April 14, 2019 -- Today we are announcing our new fully-asynchronous event-driven neuromorphic AI processor for ultra-low power, always-on, real-time applications.
DynapCNN opens brand-new possibilities for dynamic vision processing, bringing event-based vision applications to power-constrained devices for the first time.
DynapCNN is a 12mm2 chip, fabricated in 22nm technology, housing over 1 million spiking neurons and 4 million programmable parameters, with a scalable architecture optimally suited for implementing Convolutional Neural Networks. It is a first of its kind ASIC that brings the power of machine learning and the efficiency of event-driven neuromorphic computation together in one device. DynapCNN is the most direct and power-efficient way of processing data generated by Event-Based and Dynamic Vision Sensors.
As a next-generation vision processing solution, DynapCNN is 100–1000 times more power efficient than the state of the art, and delivers 10 times shorter latencies in real-time vision processing.
Those savings in energy mean that applications based on DynapCNN can be always-on, and crunch data locally on battery powered, portable devices.
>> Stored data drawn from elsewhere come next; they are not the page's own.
/-- The experts selected, ascending (R212). -/
def selectExperts (k : Nat) (probs : List Word) : List Nat :=
  sortBy (fun a b => decide (a ≤ b)) ((sortBy (ranksBefore probs) (List.range probs.length)).take k)

/-- The gate weight of each selected expert (R212); the selected probabilities are added in ascending expert number. -/
def gateWeights (renormalise : Bool) (probs : List Word) (sel : List Nat) : List (Nat × Word) :=
  let total := pairSum (sel.map (fun e => probs.getD e 0#32))
  sel.map (fun e => (e, if renormalise then fdiv (probs.getD e 0#32) total else probs.getD e 0#32))

/-- A row's place at the expert sum: its residual after attention, the reciprocal RMS, the expert input, the routing probabilities and
the gate weights of the experts selected. -/
structure Mid where
  att : List Nat
  lse : List Word
  res : List Word
  rms : Word
  x : List Nat
  probs : List Word
  gates : List (Nat × Word)
  hs : List (Nat × List Nat)
  seen : Seen
  deriving DecidableEq, Repr

/-- The expert input of a row from its residual after attention: the expert norm's output in F8 (R212, R220). -/
def Model.expertIn (m : Model) (l : Nat) (res : List Word) : List Nat :=
  f8s (Config.rmsApply m.shape.digest l 1 res (Config.rmsScale res))

/-- A row from its projections to the expert sum: attention, the output projection added to the residual, and at an expert layer its
routing (R67, R212). -/
def Model.toMid (m : Model) (l : Nat) (res : List Word) (q : List Nat) (ks vs : List (List Nat)) : Mid :=
  let (a, lse, seen) := m.attend l q ks vs
  let o := (m.linear l (m.plan l).output).apply (f8s a)
  let mid := zip2 fadd res o.out
  let seen := (seen.and ⟨a ++ mid, a⟩).and o.seen
  if m.shape.moeLayers.contains l then
    let rms := Config.rmsScale mid
    let n := Config.rmsApply m.shape.digest l 1 mid rms
    let r := (m.linear l (m.plan l).router).apply (f8s n)
    let probs := Config.softmax (r.out.take m.shape.routed)
    { att := f8s a, lse := lse, res := mid, rms := rms, x := f8s n, probs := probs,
      gates := gateWeights m.shape.renormalise probs (selectExperts m.shape.routerK probs), hs := o.codes ++ r.codes,
      seen := (seen.and ⟨rms :: n ++ probs, n⟩).and r.seen }
  else { att := f8s a, lse := lse, res := mid, rms := 0#32, x := [], probs := [], gates := [], hs := o.codes, seen := seen }

/-! ## Experts (R67, R100, R102, R214, R220) -/

/-- The gate's function of the base model. -/
def actOf (gelu : Bool) (a : Word) : Word := if gelu then geluFP a else siluFP a

/-- The hidden values of an expert from its gate and up values in F8: the array's next moving row. -/
def hiddenOf (gelu : Bool) (gate up : List Nat) : List Word :=
  (gate.zip up).map (fun p => fmul (actOf gelu (widen8 p.1)) (widen8 p.2))

/-- One run of an expert on one row: its gate and up values and hidden values in F8, its output as the drain has it. -/
structure ExpertRun where
  gate : List Nat
  up : List Nat
  hidden : List Nat
  out : List Word
  hs : List (Nat × List Nat)
  seen : Seen
  deriving DecidableEq, Repr

/-- An expert's forward run on a row (R220, R223). -/
def Expert.run (e : Expert) (gelu : Bool) (x : List Nat) : ExpertRun :=
  let g := e.gate.apply x
  let u := e.up.apply x
  let h := hiddenOf gelu (f8s g.out) (f8s u.out)
  let d := e.down.apply (f8s h)
  { gate := f8s g.out, up := f8s u.out, hidden := f8s h, out := d.out, hs := g.codes ++ u.codes ++ d.codes,
    seen := ((g.seen.and u.seen).and d.seen).and ⟨h, g.out ++ u.out ++ h⟩ }

/-- One expert contribution added to the residual: B16 codes widened, times the gate weight (R67). -/
def addContribution (res : List Word) (gate : Word) (codes : List Nat) : List Word :=
  zip2 fadd res (codes.map (fun c => fmul (toFP32 (ofB16 c)) gate))

/-! ## A layer over the rows of a micro-batch (R102, R210, R213) -/

/-- A row's run through a layer: its set, the residual it leaves, and what it showed. -/
structure RowRun where
  set : RowSet
  out : List Word
  seen : Seen
  deriving DecidableEq, Repr

/-- The name a bundle gives an extra expert: 0x8000 plus its ring slot (R219). -/
def extraKey (slot : Nat) : Nat := 0x8000 + slot

/-- What a pass runs under: the extra experts attached (R213), with their ring slots by number, the tensors the step updates, and what the
experts' homes have answered (R224). -/
structure Pass where
  extras : List ExpertRec
  update : List Nat
  slots : List (Nat × Nat)
  answers : List Bundle
  deriving DecidableEq, Repr

/-- The name bundles give an extra expert of the pass. -/
def Pass.keyOf (p : Pass) (no : Nat) : Option Nat := (p.slots.find? (fun x => decide (x.1 = no))).map (fun x => extraKey x.2)

/-- An expert's answer at a layer: FWD_BACK is kind 2, BWD_BACK kind 4 (R220). -/
def Pass.answer (p : Pass) (kind l : Nat) (key : Option Nat) : Option Bundle :=
  p.answers.find? (fun b => decide (b.kind = kind) && decide (b.layer = l) && decide (some b.expert = key))

/-- The codes a bundle holds for each of its rows, by their numbers (R220). -/
def rowCodes (width : Nat) (b : Bundle) : List (Nat × List Nat) := b.rowNos.zipIdx.map (fun x => (x.1, piece width x.2 b.payload))

/-- The extra experts of a layer, by number. -/
def Pass.extrasAt (p : Pass) (l : Nat) : List Nat := (p.extras.filter (fun e => e.layers.contains l)).map (fun e => e.extraNo)

/-- Whether the step updates the A of an adapter on one of some matrices of a layer, or the gate or up of an extra expert there. -/
def Model.updates (m : Model) (p : Pass) (l : Nat) (matrices : List Nat) (experts : Bool) : Bool :=
  p.update.any (fun i =>
    let t := m.info i
    decide (i < m.infos.length) && decide (t.layer = l) &&
      ((decide (t.kind = 0) && matrices.contains t.source) || (experts && (decide (t.kind = 2) || decide (t.kind = 3)))))

/-- An expert's B16 output for a row (R220): what its home has answered, whose flags are the home's, else its run here, the same bits
(R79, R222). -/
def Model.expertOut (m : Model) (p : Pass) (l row : Nat) (x : Mid) (key : Option Nat) (e : Unit → Expert) : List Nat × Seen :=
  match (p.answer 2 l key).bind (fun b => (rowCodes m.shape.dModel b).find? (fun r => decide (r.1 = row))) with
  | some r => (r.2, ⟨[], []⟩)
  | none =>
    let r := (e ()).run (m.plan l).gelu x.x
    (r.out.map toB16, r.seen)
Computation in DynapCNN is triggered directly by changes in the visual scene, without using a high-speed clock. Moving objects give rise to sequences of events, which are processed immediately by the processor. Since there is no notion of frames, DynapCNN’s continuous computation enables ultra-low-latency of below 5ms. This represents at least a 10x improvement from the current deep learning solutions available in the market for real-time vision processing.
DynapCNN Development Kits will be available in Q3 2019.